-- ==== Sys2Proof/Tests/Slice0.lean ====
section
/-! SUPPORT. Tests: the refusals of WellFormed; one small step of each command, with its outcome taken from the spec
(the rules named, or the sequences of spec/11); and for each obligation a state and operands that meet its hypotheses. -/

namespace Sys2Proof.Tests

set_option Elab.async false

open Sys2Proof Sys2Proof.Machine

/-! ## The states of the tests -/

/-- A board after 11.1 and at the start of 11.2: READY, P0 the manager, every port ONLINE, S0 of 256 words, L0 held by
context 4 with generation 1 and lease 40, C0 bound from P1 to P0, the tick RUNNING at 1 ms. -/
def board : State :=
  { State.reset with
    phase := .ready, clearing := false, period := some 1
    ports := Table.all 4 { PortInterface.reset with state := .online }
    keys := ((Table.all 4 ⟨0, 0⟩).put 1 ⟨0x5C1, 0⟩).put 3 ⟨0x5C1, 0⟩
    locks := (Table.all 64 Lock.reset).put 0
      { key := 0x5C1, period := 50, holder := some 4, generation := 1, lease := 40, revoked := false, queue := [] }
    channels := (Table.all 16 Channel.reset).put 0
      { binding := some ⟨0b0010, 0, 0⟩, counter := 0, slots := [], senders := [], receivers := [] }
    segments := (Table.all 64 none).put 0 (some ⟨0, 256, 0x5C1, ⟨true, true, true⟩⟩)
    memory := [(10, 7), (255, 0xFFFFFFFF)] }

/-- A command record with a target and an operand, and 0 elsewhere. -/
def record (object : BitVec 8) (operand : Word := 0) : CommandRecord :=
  { CommandRecord.zero with object := object, operand := operand }

/-- A command record of a data command. -/
def data (offset : BitVec 12) (operand : Word := 0) (count : BitVec 13 := 0) : CommandRecord :=
  { CommandRecord.zero with offset := offset, operand := operand, count := count }

/-- The state with a request of `c` pending for context `cx`, at its unit. -/
def asking (s : State) (cx : CtxNum) (c : Command) (r : CommandRecord) : State :=
  s.modCtx cx fun x => { x with state := .pending c.owner, command := { r with code := c.code } }

/-- The state with context `cx` in a state. -/
def standing (s : State) (cx : CtxNum) (t : CtxState) : State := s.modCtx cx fun x => { x with state := t }

/-- The state with the abort marker of context `cx` set. -/
def marked (s : State) (cx : CtxNum) : State := s.modCtx cx fun x => { x with abort := some ⟨0, false⟩ }

/-- What a step leaves, as `f` sees it. -/
def after {α : Type} (o : Out) (f : State → α) : Option α :=
  match o with
  | .next t => some (f t)
  | _ => none

/-- The result of context `cx`: code, VALUE and AUX. -/
def ended (cx : CtxNum) (t : State) : Option CompletionCode × Word × BitVec 16 :=
  ((t.ctx cx).result.code, (t.ctx cx).result.value, (t.ctx cx).result.aux)

/-! ## WellFormed refuses the ill-formed -/

theorem test_wf_own_row : (Instr.registerWrite 0 (.address 0x07) 0).wellFormed = false := by decide
theorem test_wf_data_row : (Instr.registerWrite 0 (.address 0x59) 0).wellFormed = false := by decide
theorem test_wf_control : (Instr.registerWrite 0 (.address 0x24) 3).wellFormed = true := by decide
theorem test_wf_no_bits : (Instr.frameShort 0 0).wellFormed = false := by decide
theorem test_wf_no_data_flag : (Instr.dataFlagClear 0 0).wellFormed = false := by decide
theorem test_wf_no_space_flag : (Instr.spaceFlagClear 0 0).wellFormed = false := by decide
theorem test_wf_log_read : (Instr.dataRead (.register 1 0x0C) .whole).wellFormed = false := by decide
theorem test_wf_data_read : (Instr.dataRead (.register 1 0x39) .firstBit).wellFormed = false := by decide
theorem test_wf_plain_read : (Instr.dataRead (.register 1 0x7F) .whole).wellFormed = true := by decide

/-! ## The machine as a whole -/

/-- R13: the step takes the command at the front. -/
theorem test_step_front : after (step { board with pending := [.ack 3, .periodEnd] }) State.pending =
    some [.periodEnd] := by decide +kernel

theorem witness_StepRunsTheFrontCommand : board.pending = [] := rfl

theorem witness_EveryCommandAnswersANextState : board.segmentsInMemory ∧ board.fillsInMemory := by
  dsimp only [State.segmentsInMemory, State.fillsInMemory]; decide +kernel

theorem witness_StepKeepsMemoryUnitSound : let s := { board with pending := [.periodEnd] }
    s.memoryCanonical ∧ s.segmentsInMemory ∧ s.fillsInMemory ∧ ∃ t, step s = .next t := by
  refine ⟨?_, ?_, ?_, ⟨_, rfl⟩⟩
  · dsimp only [State.memoryCanonical]; decide +kernel
  · dsimp only [State.segmentsInMemory]; decide +kernel
  · dsimp only [State.fillsInMemory]; decide +kernel

theorem witness_locks : board.locksConsistent ∧ board.channelsConsistent := by
  dsimp only [State.locksConsistent, State.waitersCoherent, State.inspectionSound, State.forcingSound,
    State.channelsConsistent]; decide +kernel

theorem witness_StepKeepsLocksConsistent : let s := { board with pending := [.periodEnd] }
    s.locksConsistent ∧ s.channelsConsistent ∧ ∃ t, step s = .next t :=
  ⟨witness_locks.1, witness_locks.2, _, rfl⟩

theorem witness_StepKeepsChannelsAndLogs : let s := { board with pending := [.periodEnd] }
    s.channelsConsistent ∧ s.channelsBounded ∧ s.locksConsistent ∧ s.logsBounded ∧ ∃ t, step s = .next t := by
  refine ⟨witness_locks.2, ?_, witness_locks.1, ?_, _, rfl⟩
  · dsimp only [State.channelsBounded, CommandRecord.counts]; decide +kernel
  · dsimp only [State.logsBounded]; decide +kernel

theorem witness_StepKeepsWithdrawalsCoherent : let s := { board with pending := [.periodEnd] }
    s.withdrawalsCoherent ∧ s.owesForFills ∧ s.locksConsistent ∧ s.channelsConsistent ∧ ∃ t, step s = .next t := by
  refine ⟨?_, ?_, witness_locks.1, witness_locks.2, _, rfl⟩
  · dsimp only [State.withdrawalsCoherent]; decide +kernel
  · dsimp only [State.owesForFills]; decide +kernel

theorem settled_board : board.settled := by dsimp only [State.settled]; decide +kernel

/-! ## Chip reset -/

/-- R115: MSEL1 high names P2. -/
theorem test_resetRelease : after (exec (.resetRelease ⟨true, false⟩) board) (fun t => (t.managerPort, t.phase)) =
    some (2, .init) := by decide +kernel

/-- R129, R119: the period code is 1 ms again and the generator STOPPED. -/
theorem test_chipReset : after (exec (.chipReset 0 ⟨false, true⟩) (asking board 0 .chipReset (record 0)))
    (fun t => (t.managerPort, t.period, t.periodCode, t.clearing)) = some (1, none, 1, true) := by decide +kernel

/-- R130: a port is OFFLINE while RESETn is low. -/
theorem test_resetAssert : after (exec .resetAssert board) (fun t => ((t.port 1).state, t.resetHeld)) =
    some (.offline, true) := by decide +kernel

/-- 11.1: MU ends the clear. -/
theorem test_memoryClearDone : after (exec .memoryClearDone { board with clearing := true })
    (fun t => (t.memory.read 10, t.clearReport, t.phase)) = some (0, true, .ready) := by decide +kernel

/-- 11.1: SU takes the report. -/
theorem test_chipReady : after (exec .chipReady { State.reset with clearReport := true })
    (fun t => (t.phase, t.clearReport)) = some (.ready, false) := by decide +kernel

theorem witness_ChipResetEvent : (asking board 0 .chipReset (record 0)).takes .chipReset 0 ∧
    portOf 0 = (asking board 0 .chipReset (record 0)).managerPort := by
  dsimp only [State.takes]; decide +kernel

theorem witness_ResetHeldLow : ({ board with resetHeld := true } : State).resetHeld = true ∧ Instr.go 5 ≠ .resetAssert ∧
    (∀ u, Instr.go 5 ≠ .resetRelease u) ∧ (∀ p b, Instr.go 5 ≠ .headerByte p b) ∧
    (∀ p b, Instr.go 5 ≠ .frameShort p b) := by
  simp

theorem witness_ClearEndsInReady : (State.reset.resetHeld = false ∧ State.reset.clearing = true) ∧
    board.resetHeld = false ∧ ({ board with clearReport := true } : State).clearReport = true ∧
      board.midStep .su = false := by decide

/-! ## Taking a request -/

/-- Requests of contexts 3 and 9 stand at LU, whose arbiter last granted 8. -/
def twoAsk : State :=
  { asking (asking board 3 .inspectLock (record 0)) 9 .inspectLock (record 0) with arbiters := ⟨15, 8, 15, 15⟩ }

/-- R14: the arbiter goes round. -/
theorem test_turn : (twoAsk.grants .lu, { twoAsk with arbiters := ⟨15, 9, 15, 15⟩ }.grants .lu) =
    (some 9, some 3) := by decide +kernel

theorem witness_RequestsAreTakenInTurn : twoAsk.grants .lu = some 9 ∧
    ((twoAsk.ctx 3).state.standsAt .lu = true ∧ twoAsk.tickStands .lu = false ∧ twoAsk.midStep .lu = false ∧
      twoAsk.noNoticeDue .lu = true) ∧
    ¬ twoAsk.takes .inspectLock 3 ∧ ¬ board.takes .forceRelease 0 := by
  dsimp only [State.takes]; decide +kernel

/-- A SET LOCK asked by P1. -/
def notManager : State := asking board 4 .setLock (record 0)

theorem witness_ManagerCommandsNeedTheManagerPort : notManager.settled ∧ notManager.takes .setLock 4 ∧
    portOf 4 ≠ notManager.managerPort := by
  dsimp only [State.settled, State.takes]; decide +kernel

/-- The request of `c` with the record `r` by the manager's context 0 is taken and out of range. -/
abbrev refusedRange (c : Command) (r : CommandRecord) : Prop :=
  let s := asking board 0 c r
  s.settled ∧ s.takes c 0 ∧ portOf 0 = s.managerPort ∧ s.outOfRange c (s.ctx 0).command

theorem witness_range_object : refusedRange .read (record 64) := by
  dsimp only [refusedRange, State.settled, State.takes, State.outOfRange]; decide +kernel
theorem witness_range_count : refusedRange .send { record 0 with count := 17 } := by
  dsimp only [refusedRange, State.settled, State.takes, State.outOfRange, CommandRecord.counts]; decide +kernel
theorem witness_range_fill : refusedRange .zeroFill { record 0 with count := 4097 } := by
  dsimp only [refusedRange, State.settled, State.takes, State.outOfRange, CommandRecord.counts]; decide +kernel
theorem witness_range_selector : refusedRange .acquire { record 63 with selector := .unused } := by
  dsimp only [refusedRange, State.settled, State.takes, State.outOfRange]; decide +kernel
theorem witness_range_generation : refusedRange .release (record 0 256) := by
  dsimp only [refusedRange, State.settled, State.takes, State.outOfRange]; decide +kernel
theorem witness_range_segment : refusedRange .defineSegment { record 0 16383 with count := 2 } := by
  dsimp only [refusedRange, State.settled, State.takes, State.outOfRange, CommandRecord.counts]; decide +kernel
theorem witness_range_channel : refusedRange .bindChannel (record 1 0b010010) := by
  dsimp only [refusedRange, State.settled, State.takes, State.outOfRange]; decide +kernel
theorem witness_range_port : refusedRange .evictPort (record 0) := by
  dsimp only [refusedRange, State.settled, State.takes, State.outOfRange]; decide +kernel

/-- A READ of S0 by context `cx`, with the key selector `k`, at an offset. -/
def reading (cx : CtxNum) (k : Selector) (offset : BitVec 12) : State :=
  asking board cx .read { data offset with selector := k }

theorem witness_DataCommandsAreChecked_missing : let s := reading 12 .primary 256
    s.settled ∧ s.takes .read 12 ∧ ¬ s.outOfRange .read (s.ctx 12).command ∧ (s.ctx 12).command.object.toNat = 0 ∧
    (s.seg 0).all (fun g => !g.reaches (s.ctx 12).command.offset.toNat 1) = true := by
  dsimp only [State.settled, State.takes, State.outOfRange]; decide +kernel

**YOUR TASK**
Identify each line of the material where the word "channelsBounded" shows up, and copy it.

**OUTPUT OF THE TASK**
    s.channelsConsistent ∧ s.channelsBounded ∧ s.locksConsistent ∧ s.logsBounded ∧ ∃ t, step s = .next t := by
  · dsimp only [State.channelsBounded, CommandRecord.counts]; decide +kernel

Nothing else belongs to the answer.